/Jags.jl

Julia package for using Jags as an external program

Primary LanguageJuliaOtherNOASSERTION

Jags

Purpose

A package to use Jags (as an external program) from Julia. Jags.jl has been moved to JagsJulia.

For more info on Jags, please go to http://mcmc-jags.sourceforge.net.

What's new

Version 3.2.0 (unfinished)

  1. Attempting to fix issue #23.

Warning: I have seen many cases where the Jags binary simply hangs. This happens immediatiately after the line "Executing n command(s), each with m chain(s) took:".

Version 3.1.0

  1. Reactivate Github actions.

Version 3.0.3

  1. Please note that version 3.0.2 allows MCMCChains v 4.0 which can introduce breaking changes in handling of Chains.

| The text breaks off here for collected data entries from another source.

/-! ## Keys and timers (95_test_vectors.md 2.6) -/

/-- K1, K2. -/
theorem test_skp :
    ran ((withRegs [(1, 5)]).keySet 5 true) 0xE19E (fun t => t.pc) = some 0x204 ∧
    ran ((withRegs [(1, 5)]).keySet 4 true) 0xE19E (fun t => t.pc) = some 0x202 := by decide

/-- K4, K5. -/
theorem test_sknp :
    ran ((withRegs [(1, 5)]).keySet 5 true) 0xE1A1 (fun t => t.pc) = some 0x202 ∧
    ran (withRegs [(1, 5)]) 0xE1A1 (fun t => t.pc) = some 0x204 := by decide

/-- K3, K6. -/
theorem test_key_number_out :
    ran (withRegs [(1, 0x10)]) 0xE19E (fun t => (t.pc, t.fault)) = some (0x200, some .outOfBounds) ∧
    ran (withRegs [(1, 0xFF)]) 0xE1A1 (fun t => (t.pc, t.fault)) = some (0x200, some .outOfBounds) := by decide

/-- K9, first step. -/
theorem test_key_wait :
    ran { withRegs [(3, 0x55)] with dt := 3, st := 1 } 0xF30A (fun t => (t.pc, t.reg 3, t.dt, t.st)) =
      some (0x200, 0x55, 2, 0) := by decide

/-- K10. -/
theorem test_key_taken :
    ran ((State.reset.keySet 7 true).keySet 12 true) 0xF30A (fun t => (t.reg 3, t.pc)) = some (7, 0x202) := by decide

/-- K7. -/
theorem test_ld_vx_dt : ran { State.reset with dt := 9 } 0xF107 (fun t => (t.reg 1, t.dt)) = some (9, 8) := by decide

/-- K12, K14. -/
theorem test_ld_dt_vx :
    ran (withRegs [(1, 5)]) 0xF115 (fun t => (t.dt, t.pc)) = some (4, 0x202) ∧
    ran State.reset 0xF115 (fun t => t.dt) = some 0 := by decide

/-- K19. -/
theorem test_ld_st_vx :
    ran { withRegs [(1, 2)] with dt := 9 } 0xF118 (fun t => (t.st, t.dt)) = some (1, 8) := by decide

/-! ## Faults, reset, load (95_test_vectors.md 2.7, 2.8) -/

/-- X1: no tick on a faulting step. -/
theorem test_decode_fault :
    ran { State.reset with dt := 5, st := 5 } 0x0000 (fun t => (t.fault, t.dt, t.st, t.pc)) =
      some (some .decodeError, 5, 5, 0x200) := by decide

/-- H1. -/
theorem test_reset_memory :
    State.reset.mem.readBytes 0 5 = [0xF0, 0x90, 0x90, 0x90, 0xF0] ∧
    State.reset.mem.readBytes 0x4B 6 = [0xF0, 0x80, 0xF0, 0x80, 0x80, 0] ∧ State.reset.mem.read 0x200 = 0 := by decide

/-- H2, H3. -/
theorem test_load :
    State.reset.loadProgram [] = (.loadError, State.reset) ∧
    ((State.reset.loadProgram [0xAA, 0xBB, 0xCC, 0xDD]).2.loadProgram [0x11, 0x22]).2.mem.readBytes 0x200 4 =
      [0x11, 0x22, 0xCC, 0xDD] := by decide

/-! ## Witnesses: the hypotheses of each statement can be met, clause by clause, at boundary values -/

/-- The state after reset with the word placed at 0x200. -/
def placed (word : Nat) : State := State.reset.withFetchWord 16 word

/-- The last address that can be fetched from, and the first that cannot. -/
def atEnd : State := { State.reset with pc := 0xFFE }
def pastEnd : State := { State.reset with pc := 0xFFF }

/-- Stacks with no entry, one entry, all but one entry and every entry in use, each holding the highest address of a call. -/
def stackOf (n : Fin 17) (word : Nat) : State :=
  { placed word with sp := n, stk := Vector.replicate 16 0x0FFE }

theorem fetchable_ends : atEnd.fetchable ∧ ¬ pastEnd.fetchable := by decide

theorem inv_stackOf (n : Fin 17) : (stackOf n 0x00EE).Inv :=
  ⟨show (placed 0x00EE).mem.wf by decide, show (placed 0x00EE).i.toNat ≤ 0x0FFF by decide,
    show (placed 0x00EE).pc.toNat ≤ 0x10FE by decide, fun j _ => by simp [stackOf]⟩

theorem witness_EncodeOfDecode : decode 0xFF65 = .ok (.ldRegs 15) ∧ decode 0x00E0 = .ok .cls := by decide

theorem witness_DecoderFollowsTheOpcodeMap :
    decode 0xDFFF = .ok (.drw 15 15 15) ∧
    (⟨"LD_Vx___I", 0xF0FF, 0xF065⟩ : OpcodeRow) ∈ opcodeMap ∧ (0xFF65 : Word) &&& 0xF0FF = 0xF065 := by decide

theorem witness_OpcodeRowsAreDisjoint :
    (⟨"CLS", 0xFFFF, 0x00E0⟩ : OpcodeRow) ∈ opcodeMap ∧ (0x00E0 : Word) &&& 0xFFFF = 0x00E0 := by decide

/-- Each disjunct of the table by family has a word. -/
theorem witness_IllegalWordsByFamily :
    (decode 0x0FFF = .error .family0 ∧ decode 0x500F = .error .family5 ∧ decode 0x8008 = .error .family8) ∧
    (decode 0x9001 = .error .family9 ∧ decode 0xE0A2 = .error .familyE ∧ decode 0xF066 = .error .familyF) := by decide

/-- Both clauses: an instruction that does not fault, and one that does. -/
theorem witness_StepRunsTheDecodedInstruction :
    ((placed 0x6AFF).fault = none ∧ (placed 0x6AFF).fetchable ∧ decode (placed 0x6AFF).wordAtPc = .ok (.ldImm 10 0xFF) ∧
      ∃ t, exec (.ldImm 10 0xFF) { placed 0x6AFF with opc := (placed 0x6AFF).wordAtPc } = .next t ∧ t.fault = none) ∧
    ((placed 0x00EE).fault = none ∧ (placed 0x00EE).fetchable ∧ decode (placed 0x00EE).wordAtPc = .ok .ret ∧
      ∃ t, exec .ret { placed 0x00EE with opc := (placed 0x00EE).wordAtPc } = .next t ∧
        t.fault = some .stackUnderflow) :=
  ⟨⟨by decide, by decide, by decide, _, rfl, rfl⟩, ⟨by decide, by decide, by decide, _, rfl, rfl⟩⟩

theorem witness_HaltedStepChangesNothing : (State.reset.raise .decodeError).fault ≠ none := by decide

theorem witness_FetchReadsTheWordOrFaults :
    (pastEnd.fault = none ∧ pastEnd.pc.toNat + 1 ≥ 4096) ∧ atEnd.pc.toNat + 1 < 4096 := by decide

If this is a problem, please force usage of Jags@3.0.1.

Version 3.0.0

  1. MCMCChains for storage and diagnostics (thanks to Chris Fisher)
  2. No longer depends on Mamba and Gadfly

Version 2.0.1 (tagged Jan 2019)

  1. Fixed issues with REQUIRE.

Version 2.0.0 (tagged Jan 2019)

  1. Thanks to Hellema Jags.jl has been updated for Julia 1.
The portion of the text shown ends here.